- WORK REQUIRED:
Below are the entries. Transcribe exactly the lines from the one with "other key. -/" through the one with "simp only [mputs]", ends included, and leave out all others.

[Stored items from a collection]
-- ==== Sys2Proof/Laws/Map.lean ====
section
/-!
SUPPORT. The laws of sparse maps: read after write, and that a write keeps the canonical form.
-/
namespace Sys2Proof.Machine

variable {α : Type} [DecidableEq α] {d : Nat → α}

theorem mwfFrom_mono {m : List (Nat × α)} {lo lo' : Nat} (h : lo' ≤ lo) (hm : mwfFrom d lo m = true) :
    mwfFrom d lo' m = true := by
  cases m with
  | nil => rfl
  | cons p m => obtain ⟨j, v⟩ := p; simp [mwfFrom] at hm ⊢; exact ⟨⟨le_trans h hm.1.1, hm.1.2⟩, hm.2⟩

theorem mget_of_lt {m : List (Nat × α)} {lo k : Nat} (hm : mwfFrom d lo m = true) (h : k < lo) :
    mget d m k = d k := by
  cases m with
  | nil => rfl
  | cons p m =>
    obtain ⟨j, v⟩ := p
    simp [mwfFrom] at hm
    have : k ≠ j := by omega
    have : k < j := by omega
    simp [mget, *]

omit [DecidableEq α] in
theorem mget_minsert (m : List (Nat × α)) (k j : Nat) (v : α) :
    mget d (minsert m k v) j = if j = k then v else mget d m j := by
  induction m with
  | nil => simp only [minsert, mget]; split <;> simp_all
  | cons p m ih =>
    obtain ⟨i, w⟩ := p
    simp only [minsert]
    split
    · subst_vars; simp only [mget]; split <;> simp_all
    · split
      · rename_i h1 h2
        simp only [mget]
        by_cases hjk : j = k
        · simp [hjk]
        · by_cases hji : j = i
          · subst hji; have : ¬ j < k := by omega
            simp [hjk, this]
          · by_cases hlt : j < k
            · have : j < i := by omega
              simp [hjk, hji, hlt, this]
            · simp [hjk, hji, hlt]
      · rename_i h1 h2
        simp only [mget, ih]
        by_cases hji : j = i
        · subst hji; have : j ≠ k := by omega
          simp [this]
        · by_cases hjk : j = k
          · subst hjk; simp [h1, h2]
          · simp [hji, hjk]

theorem mget_merase {m : List (Nat × α)} {lo : Nat} (hm : mwfFrom d lo m = true) (k j : Nat) :
    mget d (merase m k) j = if j = k then d k else mget d m j := by
  induction m generalizing lo with
  | nil => simp only [merase, mget]; split <;> simp_all
  | cons p m ih =>
    obtain ⟨i, w⟩ := p
    simp [mwfFrom] at hm
    obtain ⟨⟨h1, h2⟩, h3⟩ := hm
    simp only [merase]
    split
    · rename_i h; subst h
      by_cases hjk : j = k
      · subst hjk; simp [mget_of_lt h3 (Nat.lt_succ_self _)]
      · simp only [mget, hjk, if_false]
        split
        · exact mget_of_lt h3 (by omega)
        · rfl
    · split
      · rename_i ha hb
        by_cases hjk : j = k
        · subst hjk; simp [mget, ha, hb]
        · simp [hjk]
      · rename_i ha hb
        simp only [mget, ih h3]
        by_cases hji : j = i
        · subst hji; have : j ≠ k := by omega
          simp [this]
        · by_cases hjk : j = k
          · subst hjk; simp [ha, hb]
          · simp [hji, hjk]

theorem mwfFrom_merase {m : List (Nat × α)} {lo : Nat} (hm : mwfFrom d lo m = true) (k : Nat) :
    mwfFrom d lo (merase m k) = true := by
  induction m generalizing lo with
  | nil => rfl
  | cons p m ih =>
    obtain ⟨i, w⟩ := p
    have hm' := hm
    simp [mwfFrom] at hm
    simp only [merase]
    split
    · exact mwfFrom_mono (by omega) hm.2
    · split
      · exact hm'
      · simp [mwfFrom, hm.1, ih hm.2]

theorem mwfFrom_minsert {m : List (Nat × α)} {lo k : Nat} {v : α} (hm : mwfFrom d lo m = true) (hk : lo ≤ k)
    (hv : v ≠ d k) : mwfFrom d lo (minsert m k v) = true := by
  induction m generalizing lo with
  | nil => simp [minsert, mwfFrom, hk, hv]
  | cons p m ih =>
    obtain ⟨i, w⟩ := p
    have hm' := hm
    simp [mwfFrom] at hm
    simp only [minsert]
    split
    · subst_vars; simp [mwfFrom, hk, hv, hm.2]
    · split
      · simp [mwfFrom, hk, hv, hm.1, hm.2]; omega
      · simp [mwfFrom, hm.1, ih hm.2 (by omega)]

/-- A write keeps the canonical form. -/
theorem mwf_mput {m : List (Nat × α)} (hm : mwf d m = true) (k : Nat) (v : α) : mwf d (mput d m k v) = true := by
  simp only [mput]
  split
  · exact mwfFrom_merase hm k
  · exact mwfFrom_minsert hm (Nat.zero_le _) ‹_›

/-- A read after a write gives the value written at its key and what it gave before at every other key. -/
theorem mget_mput {m : List (Nat × α)} (hm : mwf d m = true) (k j : Nat) (v : α) :
    mget d (mput d m k v) j = if j = k then v else mget d m j := by
  simp only [mput]
  split
  · rename_i h; rw [mget_merase hm, h]
  · exact mget_minsert m k j v

theorem mwf_mmodify {m : List (Nat × α)} (hm : mwf d m = true) (k : Nat) (f : α → α) :
    mwf d (mmodify d m k f) = true := mwf_mput hm _ _

theorem mwf_mputs {m : List (Nat × α)} (hm : mwf d m = true) (k : Nat) (vs : List α) :
    mwf d (mputs d m k vs) = true := by
  induction vs generalizing m k with
  | nil => exact hm
  | cons v vs ih => exact ih (mwf_mput hm k v) (k + 1)

/-- After a run of writes, a key of the run reads the value written there and every other key reads as before. -/
theorem mget_mputs {m : List (Nat × α)} (hm : mwf d m = true) (k j : Nat) (vs : List α) :
    mget d (mputs d m k vs) j = if h : k ≤ j ∧ j < k + vs.length then vs[j - k] else mget d m j := by
  induction vs generalizing m k with
  | nil => simp [mputs]
  | cons v vs ih =>
    simp only [mputs]
    rw [ih (mwf_mput hm k v)]
    by_cases h1 : k + 1 ≤ j ∧ j < k + 1 + vs.length
    · have h2 : k ≤ j ∧ j < k + (v :: vs).length := by simp; omega
      have h3 : j - k = (j - (k + 1)) + 1 := by omega
      simp only [h1, h2, and_self, dif_pos, h3, List.getElem_cons_succ]
    · by_cases h3 : j = k
      · subst h3; simp [mget_mput hm]
      · have h2 : ¬ (k ≤ j ∧ j < k + (v :: vs).length) := by simp; omega
        simp only [h1, h2, dif_neg, not_false_eq_true, mget_mput hm, h3, if_false]

end Sys2Proof.Machine
end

- SOLUTION BELOW:
/-- A read after a write gives the value written at its key and what it gave before at every other key. -/
theorem mget_mput {m : List (Nat × α)} (hm : mwf d m = true) (k j : Nat) (v : α) :
    mget d (mput d m k v) j = if j = k then v else mget d m j := by
  simp only [mput]
  split
  · rename_i h; rw [mget_merase hm, h]
  · exact mget_minsert m k j v

theorem mwf_mmodify {m : List (Nat × α)} (hm : mwf d m = true) (k : Nat) (f : α → α) :
    mwf d (mmodify d m k f) = true := mwf_mput hm _ _

theorem mwf_mputs {m : List (Nat × α)} (hm : mwf d m = true) (k : Nat) (vs : List α) :
    mwf d (mputs d m k vs) = true := by
  induction vs generalizing m k with
  | nil => exact hm
  | cons v vs ih => exact ih (mwf_mput hm k v) (k + 1)

/-- After a run of writes, a key of the run reads the value written there and every other key reads as before. -/
theorem mget_mputs {m : List (Nat × α)} (hm : mwf d m = true) (k j : Nat) (vs : List α) :
    mget d (mputs d m k vs) j = if h : k ≤ j ∧ j < k + vs.length then vs[j - k] else mget d m j := by
  induction vs generalizing m k with
  | nil => simp [mputs]
  | cons v vs ih =>
    simp only [mputs]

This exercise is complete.